• [Task brief]: If a line of the records holds the word "never", copy it out.

*** Block opens ***

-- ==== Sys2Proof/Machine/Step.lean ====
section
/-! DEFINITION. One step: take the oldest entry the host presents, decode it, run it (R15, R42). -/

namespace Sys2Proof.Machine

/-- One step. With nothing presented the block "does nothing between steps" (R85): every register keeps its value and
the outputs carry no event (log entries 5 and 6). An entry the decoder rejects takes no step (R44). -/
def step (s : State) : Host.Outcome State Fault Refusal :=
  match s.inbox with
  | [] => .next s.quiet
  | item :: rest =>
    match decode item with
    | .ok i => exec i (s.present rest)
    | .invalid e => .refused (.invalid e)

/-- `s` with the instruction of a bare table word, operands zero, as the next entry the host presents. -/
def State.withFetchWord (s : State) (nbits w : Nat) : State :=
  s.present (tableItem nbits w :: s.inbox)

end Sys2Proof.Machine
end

*** Block closes ***
*** Block opens ***

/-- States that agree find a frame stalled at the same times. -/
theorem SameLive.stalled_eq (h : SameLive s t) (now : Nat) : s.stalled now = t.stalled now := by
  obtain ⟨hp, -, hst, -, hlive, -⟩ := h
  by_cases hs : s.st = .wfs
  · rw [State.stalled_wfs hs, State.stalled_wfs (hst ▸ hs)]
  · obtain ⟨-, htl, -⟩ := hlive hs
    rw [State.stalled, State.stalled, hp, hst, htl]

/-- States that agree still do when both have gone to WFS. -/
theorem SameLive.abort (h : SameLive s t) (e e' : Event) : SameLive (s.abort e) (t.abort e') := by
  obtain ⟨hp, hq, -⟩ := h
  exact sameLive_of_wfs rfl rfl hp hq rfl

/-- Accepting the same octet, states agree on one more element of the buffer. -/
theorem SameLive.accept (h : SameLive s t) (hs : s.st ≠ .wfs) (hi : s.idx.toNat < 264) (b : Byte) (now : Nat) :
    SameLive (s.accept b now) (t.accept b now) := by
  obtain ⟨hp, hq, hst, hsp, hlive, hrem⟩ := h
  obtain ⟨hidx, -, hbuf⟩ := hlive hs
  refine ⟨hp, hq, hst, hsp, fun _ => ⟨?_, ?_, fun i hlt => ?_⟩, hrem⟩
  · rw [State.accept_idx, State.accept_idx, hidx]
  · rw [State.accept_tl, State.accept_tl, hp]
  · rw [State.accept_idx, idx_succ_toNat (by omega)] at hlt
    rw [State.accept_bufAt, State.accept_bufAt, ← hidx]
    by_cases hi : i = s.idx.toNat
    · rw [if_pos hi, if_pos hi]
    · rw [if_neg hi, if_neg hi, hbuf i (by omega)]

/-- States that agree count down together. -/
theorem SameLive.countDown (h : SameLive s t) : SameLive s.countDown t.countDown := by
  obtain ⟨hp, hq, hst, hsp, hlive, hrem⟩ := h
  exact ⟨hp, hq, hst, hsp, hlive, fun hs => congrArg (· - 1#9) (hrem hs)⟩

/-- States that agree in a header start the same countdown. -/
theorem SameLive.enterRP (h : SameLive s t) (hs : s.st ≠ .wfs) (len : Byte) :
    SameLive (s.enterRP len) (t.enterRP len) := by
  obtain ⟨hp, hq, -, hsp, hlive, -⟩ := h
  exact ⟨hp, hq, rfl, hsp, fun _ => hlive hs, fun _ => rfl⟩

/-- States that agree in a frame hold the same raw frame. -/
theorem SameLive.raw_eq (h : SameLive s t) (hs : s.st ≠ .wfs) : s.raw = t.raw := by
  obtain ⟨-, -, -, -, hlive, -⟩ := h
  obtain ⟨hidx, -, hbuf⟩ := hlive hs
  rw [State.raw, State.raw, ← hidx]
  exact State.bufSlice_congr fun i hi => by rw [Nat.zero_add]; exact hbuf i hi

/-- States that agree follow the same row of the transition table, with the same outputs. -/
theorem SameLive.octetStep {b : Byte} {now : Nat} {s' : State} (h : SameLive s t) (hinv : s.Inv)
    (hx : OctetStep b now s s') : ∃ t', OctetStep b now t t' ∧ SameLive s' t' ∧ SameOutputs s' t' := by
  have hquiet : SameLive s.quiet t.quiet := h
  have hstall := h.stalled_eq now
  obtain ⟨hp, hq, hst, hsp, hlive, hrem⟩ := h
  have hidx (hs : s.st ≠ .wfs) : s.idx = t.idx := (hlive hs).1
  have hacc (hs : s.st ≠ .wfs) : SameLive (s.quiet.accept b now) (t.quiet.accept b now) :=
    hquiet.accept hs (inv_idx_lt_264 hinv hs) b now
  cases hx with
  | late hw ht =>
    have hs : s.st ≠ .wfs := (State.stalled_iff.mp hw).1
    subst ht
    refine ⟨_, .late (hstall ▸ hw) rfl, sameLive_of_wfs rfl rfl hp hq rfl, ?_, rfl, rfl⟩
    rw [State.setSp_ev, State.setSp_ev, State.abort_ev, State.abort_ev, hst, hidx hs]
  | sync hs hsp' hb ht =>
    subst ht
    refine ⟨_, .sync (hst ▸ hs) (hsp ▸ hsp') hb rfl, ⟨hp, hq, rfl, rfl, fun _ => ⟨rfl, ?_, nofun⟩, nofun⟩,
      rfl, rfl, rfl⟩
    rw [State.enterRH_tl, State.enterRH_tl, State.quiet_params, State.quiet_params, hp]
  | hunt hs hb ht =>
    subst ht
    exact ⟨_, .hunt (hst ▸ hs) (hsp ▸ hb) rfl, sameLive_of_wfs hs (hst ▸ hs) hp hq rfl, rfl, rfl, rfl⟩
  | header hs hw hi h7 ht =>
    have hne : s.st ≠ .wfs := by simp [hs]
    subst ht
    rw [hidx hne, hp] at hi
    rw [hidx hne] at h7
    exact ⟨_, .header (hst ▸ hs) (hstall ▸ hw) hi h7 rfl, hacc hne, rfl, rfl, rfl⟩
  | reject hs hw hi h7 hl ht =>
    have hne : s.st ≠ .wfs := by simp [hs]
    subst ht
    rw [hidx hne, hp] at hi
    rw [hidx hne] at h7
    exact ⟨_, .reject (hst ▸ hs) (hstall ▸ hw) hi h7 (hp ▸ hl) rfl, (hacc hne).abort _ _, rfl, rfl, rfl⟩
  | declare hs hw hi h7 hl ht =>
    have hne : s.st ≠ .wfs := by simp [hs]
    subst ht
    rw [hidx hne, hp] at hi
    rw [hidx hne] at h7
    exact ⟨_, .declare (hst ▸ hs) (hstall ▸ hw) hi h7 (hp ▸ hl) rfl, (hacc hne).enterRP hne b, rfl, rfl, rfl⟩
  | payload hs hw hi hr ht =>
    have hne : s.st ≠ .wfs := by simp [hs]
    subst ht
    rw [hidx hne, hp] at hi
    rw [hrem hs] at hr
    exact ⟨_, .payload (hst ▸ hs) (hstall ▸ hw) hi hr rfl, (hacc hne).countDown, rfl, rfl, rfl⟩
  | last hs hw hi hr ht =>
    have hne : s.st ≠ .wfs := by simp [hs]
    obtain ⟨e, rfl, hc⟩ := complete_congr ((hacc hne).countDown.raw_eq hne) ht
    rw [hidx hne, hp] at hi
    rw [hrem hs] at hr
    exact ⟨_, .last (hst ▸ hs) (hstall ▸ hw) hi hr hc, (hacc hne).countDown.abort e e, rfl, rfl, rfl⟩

*** Block closes ***
*** Block opens ***

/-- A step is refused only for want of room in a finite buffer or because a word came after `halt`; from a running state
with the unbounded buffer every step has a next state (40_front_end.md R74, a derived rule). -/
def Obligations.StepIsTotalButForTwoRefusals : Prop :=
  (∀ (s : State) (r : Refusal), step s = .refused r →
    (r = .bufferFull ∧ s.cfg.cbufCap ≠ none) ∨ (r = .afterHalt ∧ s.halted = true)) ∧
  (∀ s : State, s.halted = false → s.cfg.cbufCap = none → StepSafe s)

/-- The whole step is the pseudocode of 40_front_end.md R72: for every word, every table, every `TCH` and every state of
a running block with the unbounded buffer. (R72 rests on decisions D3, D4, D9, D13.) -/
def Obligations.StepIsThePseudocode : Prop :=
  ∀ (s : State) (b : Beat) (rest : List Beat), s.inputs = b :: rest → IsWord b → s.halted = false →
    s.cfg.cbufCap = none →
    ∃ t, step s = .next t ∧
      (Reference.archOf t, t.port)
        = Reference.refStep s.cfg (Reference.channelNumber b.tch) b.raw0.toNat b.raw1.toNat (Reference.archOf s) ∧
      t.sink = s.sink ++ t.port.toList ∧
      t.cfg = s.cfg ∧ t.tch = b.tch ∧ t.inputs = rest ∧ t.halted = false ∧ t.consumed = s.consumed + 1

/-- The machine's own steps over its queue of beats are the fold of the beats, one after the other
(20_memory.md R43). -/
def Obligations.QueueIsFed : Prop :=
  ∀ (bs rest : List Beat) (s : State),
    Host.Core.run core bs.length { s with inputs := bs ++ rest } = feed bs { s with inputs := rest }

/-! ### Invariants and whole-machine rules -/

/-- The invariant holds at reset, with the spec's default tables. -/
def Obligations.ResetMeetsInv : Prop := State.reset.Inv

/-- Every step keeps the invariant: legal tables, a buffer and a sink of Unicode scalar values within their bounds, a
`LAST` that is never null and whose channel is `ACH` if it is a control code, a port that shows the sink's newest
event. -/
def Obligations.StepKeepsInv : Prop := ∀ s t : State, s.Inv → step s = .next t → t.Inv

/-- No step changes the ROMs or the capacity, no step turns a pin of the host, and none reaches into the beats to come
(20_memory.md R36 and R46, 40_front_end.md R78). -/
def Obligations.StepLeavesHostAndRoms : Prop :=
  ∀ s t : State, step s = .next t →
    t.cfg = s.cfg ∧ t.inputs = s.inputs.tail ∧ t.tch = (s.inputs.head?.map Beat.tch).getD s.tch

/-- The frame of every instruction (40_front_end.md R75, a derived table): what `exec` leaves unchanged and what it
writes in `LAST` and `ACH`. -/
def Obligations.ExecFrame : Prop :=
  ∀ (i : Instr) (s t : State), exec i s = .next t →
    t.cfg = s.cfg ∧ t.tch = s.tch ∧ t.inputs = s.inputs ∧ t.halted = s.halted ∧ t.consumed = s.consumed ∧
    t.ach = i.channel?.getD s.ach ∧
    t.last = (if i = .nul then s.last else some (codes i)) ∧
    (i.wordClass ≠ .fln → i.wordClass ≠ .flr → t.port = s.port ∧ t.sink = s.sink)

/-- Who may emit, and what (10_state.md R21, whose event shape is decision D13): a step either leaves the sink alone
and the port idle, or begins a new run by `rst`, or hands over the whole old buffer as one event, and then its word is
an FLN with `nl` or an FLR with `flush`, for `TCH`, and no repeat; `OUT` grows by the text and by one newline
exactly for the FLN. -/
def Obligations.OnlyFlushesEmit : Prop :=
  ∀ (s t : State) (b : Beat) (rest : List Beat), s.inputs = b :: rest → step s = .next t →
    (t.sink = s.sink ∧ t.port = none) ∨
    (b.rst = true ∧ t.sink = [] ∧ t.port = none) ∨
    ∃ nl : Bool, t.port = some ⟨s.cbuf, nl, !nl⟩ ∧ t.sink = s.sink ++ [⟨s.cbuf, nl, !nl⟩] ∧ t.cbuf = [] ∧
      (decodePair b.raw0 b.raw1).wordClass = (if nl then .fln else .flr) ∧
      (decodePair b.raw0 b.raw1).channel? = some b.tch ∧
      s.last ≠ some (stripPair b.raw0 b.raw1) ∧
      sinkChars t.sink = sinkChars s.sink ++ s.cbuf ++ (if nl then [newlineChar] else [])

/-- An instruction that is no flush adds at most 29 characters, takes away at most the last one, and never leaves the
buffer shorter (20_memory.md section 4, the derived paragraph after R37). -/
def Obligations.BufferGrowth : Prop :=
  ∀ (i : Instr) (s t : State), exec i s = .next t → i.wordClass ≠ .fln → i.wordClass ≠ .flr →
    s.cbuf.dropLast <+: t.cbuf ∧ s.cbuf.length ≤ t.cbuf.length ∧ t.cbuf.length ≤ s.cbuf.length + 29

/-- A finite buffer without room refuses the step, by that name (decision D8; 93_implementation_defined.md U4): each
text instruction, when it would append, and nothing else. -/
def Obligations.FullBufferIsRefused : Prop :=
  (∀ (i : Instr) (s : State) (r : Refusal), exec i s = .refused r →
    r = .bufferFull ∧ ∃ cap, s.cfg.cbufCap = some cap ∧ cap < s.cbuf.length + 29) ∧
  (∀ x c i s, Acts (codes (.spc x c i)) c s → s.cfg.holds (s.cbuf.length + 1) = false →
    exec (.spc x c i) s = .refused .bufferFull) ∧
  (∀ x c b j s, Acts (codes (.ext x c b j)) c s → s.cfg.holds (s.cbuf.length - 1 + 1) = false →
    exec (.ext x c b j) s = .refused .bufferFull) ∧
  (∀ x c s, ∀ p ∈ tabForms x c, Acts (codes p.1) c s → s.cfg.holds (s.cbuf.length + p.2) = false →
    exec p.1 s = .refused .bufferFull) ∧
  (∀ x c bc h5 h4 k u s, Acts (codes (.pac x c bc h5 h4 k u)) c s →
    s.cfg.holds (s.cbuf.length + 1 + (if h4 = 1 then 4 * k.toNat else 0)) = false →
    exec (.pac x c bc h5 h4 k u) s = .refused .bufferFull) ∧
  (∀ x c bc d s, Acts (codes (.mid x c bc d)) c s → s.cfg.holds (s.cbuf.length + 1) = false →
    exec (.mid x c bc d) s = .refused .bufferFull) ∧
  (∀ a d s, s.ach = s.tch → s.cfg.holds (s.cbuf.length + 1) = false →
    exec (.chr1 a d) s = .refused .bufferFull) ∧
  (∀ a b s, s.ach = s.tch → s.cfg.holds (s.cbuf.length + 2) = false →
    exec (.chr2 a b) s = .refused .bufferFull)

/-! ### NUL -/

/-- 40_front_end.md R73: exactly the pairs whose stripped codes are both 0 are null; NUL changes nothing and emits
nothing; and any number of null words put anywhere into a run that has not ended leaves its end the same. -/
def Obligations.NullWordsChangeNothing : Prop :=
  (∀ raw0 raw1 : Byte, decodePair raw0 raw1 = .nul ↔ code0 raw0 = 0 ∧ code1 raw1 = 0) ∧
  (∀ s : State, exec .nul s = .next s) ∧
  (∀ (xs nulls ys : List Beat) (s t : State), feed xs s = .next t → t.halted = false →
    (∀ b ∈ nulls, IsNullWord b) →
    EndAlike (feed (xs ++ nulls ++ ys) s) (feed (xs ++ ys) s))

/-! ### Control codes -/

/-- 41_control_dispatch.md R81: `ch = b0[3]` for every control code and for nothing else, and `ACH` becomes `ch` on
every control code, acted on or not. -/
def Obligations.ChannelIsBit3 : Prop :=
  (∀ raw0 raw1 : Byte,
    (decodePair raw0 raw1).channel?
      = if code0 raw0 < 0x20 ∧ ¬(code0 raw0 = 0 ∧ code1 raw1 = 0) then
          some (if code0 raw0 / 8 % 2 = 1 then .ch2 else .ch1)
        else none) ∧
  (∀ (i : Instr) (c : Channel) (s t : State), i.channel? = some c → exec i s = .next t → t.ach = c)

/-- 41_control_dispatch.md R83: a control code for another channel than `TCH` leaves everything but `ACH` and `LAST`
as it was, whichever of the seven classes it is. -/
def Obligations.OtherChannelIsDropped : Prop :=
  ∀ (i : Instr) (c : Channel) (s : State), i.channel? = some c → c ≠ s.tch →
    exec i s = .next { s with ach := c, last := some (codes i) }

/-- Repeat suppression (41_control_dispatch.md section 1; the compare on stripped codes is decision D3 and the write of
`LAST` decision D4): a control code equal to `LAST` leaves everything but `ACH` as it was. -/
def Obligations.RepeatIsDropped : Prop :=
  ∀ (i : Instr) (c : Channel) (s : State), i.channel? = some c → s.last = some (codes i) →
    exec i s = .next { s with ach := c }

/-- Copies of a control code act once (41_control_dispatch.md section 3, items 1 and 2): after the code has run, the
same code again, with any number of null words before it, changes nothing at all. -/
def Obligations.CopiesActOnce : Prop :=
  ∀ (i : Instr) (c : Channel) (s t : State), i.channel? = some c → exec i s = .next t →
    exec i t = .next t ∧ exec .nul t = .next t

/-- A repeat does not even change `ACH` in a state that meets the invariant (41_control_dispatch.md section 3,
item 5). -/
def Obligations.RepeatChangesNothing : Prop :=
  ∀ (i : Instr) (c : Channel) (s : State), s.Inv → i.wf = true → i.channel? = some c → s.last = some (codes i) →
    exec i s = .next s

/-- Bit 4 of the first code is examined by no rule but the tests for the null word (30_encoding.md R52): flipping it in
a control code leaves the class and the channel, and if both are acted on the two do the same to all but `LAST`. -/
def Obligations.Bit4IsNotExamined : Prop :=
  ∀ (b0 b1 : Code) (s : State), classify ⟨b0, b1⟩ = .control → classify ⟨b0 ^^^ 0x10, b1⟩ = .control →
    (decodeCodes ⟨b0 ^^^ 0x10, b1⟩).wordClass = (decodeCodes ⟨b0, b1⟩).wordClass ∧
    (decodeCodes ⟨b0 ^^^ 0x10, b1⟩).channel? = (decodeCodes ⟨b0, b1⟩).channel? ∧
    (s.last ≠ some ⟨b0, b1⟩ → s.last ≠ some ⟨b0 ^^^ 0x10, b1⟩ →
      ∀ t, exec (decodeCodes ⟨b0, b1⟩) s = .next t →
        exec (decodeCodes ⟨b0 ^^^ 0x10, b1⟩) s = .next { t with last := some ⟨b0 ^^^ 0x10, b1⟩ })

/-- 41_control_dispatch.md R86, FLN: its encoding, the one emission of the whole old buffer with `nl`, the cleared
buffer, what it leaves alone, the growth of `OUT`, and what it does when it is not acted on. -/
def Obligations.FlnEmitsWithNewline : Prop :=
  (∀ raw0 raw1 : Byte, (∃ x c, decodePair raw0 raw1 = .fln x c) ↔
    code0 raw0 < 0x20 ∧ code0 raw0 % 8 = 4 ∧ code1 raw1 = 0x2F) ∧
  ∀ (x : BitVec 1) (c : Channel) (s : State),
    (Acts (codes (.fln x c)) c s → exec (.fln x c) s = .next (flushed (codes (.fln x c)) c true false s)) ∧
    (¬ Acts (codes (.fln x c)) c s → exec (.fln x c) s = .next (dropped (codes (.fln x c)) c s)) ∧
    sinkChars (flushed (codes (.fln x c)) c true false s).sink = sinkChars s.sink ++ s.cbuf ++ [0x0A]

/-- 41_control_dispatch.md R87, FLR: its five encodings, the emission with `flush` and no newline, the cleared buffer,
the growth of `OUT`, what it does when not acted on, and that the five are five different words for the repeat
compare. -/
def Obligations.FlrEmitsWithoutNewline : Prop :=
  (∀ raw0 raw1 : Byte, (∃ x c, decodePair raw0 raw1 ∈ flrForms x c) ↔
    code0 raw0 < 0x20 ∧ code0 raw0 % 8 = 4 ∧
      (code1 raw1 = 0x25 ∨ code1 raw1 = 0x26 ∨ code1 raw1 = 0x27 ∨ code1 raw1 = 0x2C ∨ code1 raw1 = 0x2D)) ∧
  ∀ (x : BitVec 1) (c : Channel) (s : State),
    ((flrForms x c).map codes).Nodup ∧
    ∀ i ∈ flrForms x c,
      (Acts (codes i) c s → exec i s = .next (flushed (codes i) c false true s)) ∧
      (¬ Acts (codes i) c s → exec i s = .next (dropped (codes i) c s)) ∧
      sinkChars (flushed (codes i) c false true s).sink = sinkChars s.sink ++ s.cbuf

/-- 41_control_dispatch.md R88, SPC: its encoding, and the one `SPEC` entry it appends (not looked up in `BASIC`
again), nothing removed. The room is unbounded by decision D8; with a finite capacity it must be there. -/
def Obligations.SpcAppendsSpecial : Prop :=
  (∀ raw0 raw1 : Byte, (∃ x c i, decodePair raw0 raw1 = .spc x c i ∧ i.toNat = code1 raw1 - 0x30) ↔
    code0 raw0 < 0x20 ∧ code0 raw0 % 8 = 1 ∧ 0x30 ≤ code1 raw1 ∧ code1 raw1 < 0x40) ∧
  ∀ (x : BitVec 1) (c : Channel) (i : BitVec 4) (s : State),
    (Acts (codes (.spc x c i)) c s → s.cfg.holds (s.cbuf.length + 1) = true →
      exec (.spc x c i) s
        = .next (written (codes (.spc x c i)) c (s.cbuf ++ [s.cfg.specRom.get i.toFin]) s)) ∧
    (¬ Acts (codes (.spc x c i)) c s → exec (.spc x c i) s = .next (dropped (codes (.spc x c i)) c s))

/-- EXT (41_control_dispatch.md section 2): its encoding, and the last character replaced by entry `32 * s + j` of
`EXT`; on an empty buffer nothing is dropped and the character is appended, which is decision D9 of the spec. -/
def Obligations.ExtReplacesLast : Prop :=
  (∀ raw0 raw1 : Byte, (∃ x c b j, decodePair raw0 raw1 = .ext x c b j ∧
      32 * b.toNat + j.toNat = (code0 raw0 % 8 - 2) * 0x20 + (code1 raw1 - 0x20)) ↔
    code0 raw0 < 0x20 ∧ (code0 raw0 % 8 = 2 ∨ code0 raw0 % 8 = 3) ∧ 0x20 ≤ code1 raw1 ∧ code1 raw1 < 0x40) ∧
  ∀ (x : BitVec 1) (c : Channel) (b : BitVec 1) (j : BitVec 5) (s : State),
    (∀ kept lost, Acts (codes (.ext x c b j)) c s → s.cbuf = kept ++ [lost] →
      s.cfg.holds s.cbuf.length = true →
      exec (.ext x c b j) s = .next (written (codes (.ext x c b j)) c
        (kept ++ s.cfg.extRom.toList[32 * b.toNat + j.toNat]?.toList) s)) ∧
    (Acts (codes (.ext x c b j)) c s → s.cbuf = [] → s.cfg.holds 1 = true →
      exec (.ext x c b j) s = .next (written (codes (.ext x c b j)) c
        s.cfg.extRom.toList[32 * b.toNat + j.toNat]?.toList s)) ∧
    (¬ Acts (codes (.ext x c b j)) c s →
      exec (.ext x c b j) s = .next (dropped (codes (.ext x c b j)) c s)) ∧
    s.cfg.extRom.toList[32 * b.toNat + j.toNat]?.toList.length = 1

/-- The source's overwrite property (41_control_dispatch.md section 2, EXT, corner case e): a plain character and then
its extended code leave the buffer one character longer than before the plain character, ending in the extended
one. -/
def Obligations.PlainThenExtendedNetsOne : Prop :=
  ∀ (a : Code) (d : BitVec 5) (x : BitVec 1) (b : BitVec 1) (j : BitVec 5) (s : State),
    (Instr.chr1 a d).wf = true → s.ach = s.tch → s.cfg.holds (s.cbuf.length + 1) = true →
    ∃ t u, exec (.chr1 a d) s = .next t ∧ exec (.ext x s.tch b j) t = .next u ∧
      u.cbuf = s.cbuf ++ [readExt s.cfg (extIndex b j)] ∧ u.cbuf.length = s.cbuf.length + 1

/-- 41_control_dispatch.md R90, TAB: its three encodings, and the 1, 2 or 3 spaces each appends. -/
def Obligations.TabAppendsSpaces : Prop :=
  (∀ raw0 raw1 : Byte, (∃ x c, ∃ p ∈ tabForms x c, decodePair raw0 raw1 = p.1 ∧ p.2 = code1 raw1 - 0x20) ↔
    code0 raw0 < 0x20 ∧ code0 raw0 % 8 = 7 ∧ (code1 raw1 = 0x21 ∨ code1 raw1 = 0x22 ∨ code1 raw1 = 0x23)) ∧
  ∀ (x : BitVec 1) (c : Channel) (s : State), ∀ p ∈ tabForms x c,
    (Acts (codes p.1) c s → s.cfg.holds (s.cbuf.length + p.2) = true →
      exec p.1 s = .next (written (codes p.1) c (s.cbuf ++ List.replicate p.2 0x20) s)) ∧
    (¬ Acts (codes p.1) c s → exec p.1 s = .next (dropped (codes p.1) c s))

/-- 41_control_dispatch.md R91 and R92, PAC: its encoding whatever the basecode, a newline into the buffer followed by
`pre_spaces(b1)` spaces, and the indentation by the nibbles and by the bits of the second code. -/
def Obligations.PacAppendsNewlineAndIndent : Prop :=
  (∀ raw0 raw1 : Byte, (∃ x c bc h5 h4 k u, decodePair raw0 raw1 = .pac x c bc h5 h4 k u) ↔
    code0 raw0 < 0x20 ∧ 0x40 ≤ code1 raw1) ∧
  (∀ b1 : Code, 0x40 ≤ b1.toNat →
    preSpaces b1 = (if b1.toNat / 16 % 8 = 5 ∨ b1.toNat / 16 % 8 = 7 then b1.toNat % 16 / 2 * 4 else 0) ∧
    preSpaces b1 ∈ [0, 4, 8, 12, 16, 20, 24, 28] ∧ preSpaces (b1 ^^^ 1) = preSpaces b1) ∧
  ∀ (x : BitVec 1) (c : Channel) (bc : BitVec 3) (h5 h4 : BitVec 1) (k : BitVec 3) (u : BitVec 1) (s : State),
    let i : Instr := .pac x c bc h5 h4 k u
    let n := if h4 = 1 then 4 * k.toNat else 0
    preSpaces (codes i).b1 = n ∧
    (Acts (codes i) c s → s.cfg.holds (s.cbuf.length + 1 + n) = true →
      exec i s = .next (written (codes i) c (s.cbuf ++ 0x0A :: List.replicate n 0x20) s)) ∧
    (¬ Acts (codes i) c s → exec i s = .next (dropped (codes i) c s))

*** Block closes ***

• [Result of this task]:
`LAST` that is never null and whose channel is `ACH` if it is a control code, a port that shows the sink's newest
/-- An instruction that is no flush adds at most 29 characters, takes away at most the last one, and never leaves the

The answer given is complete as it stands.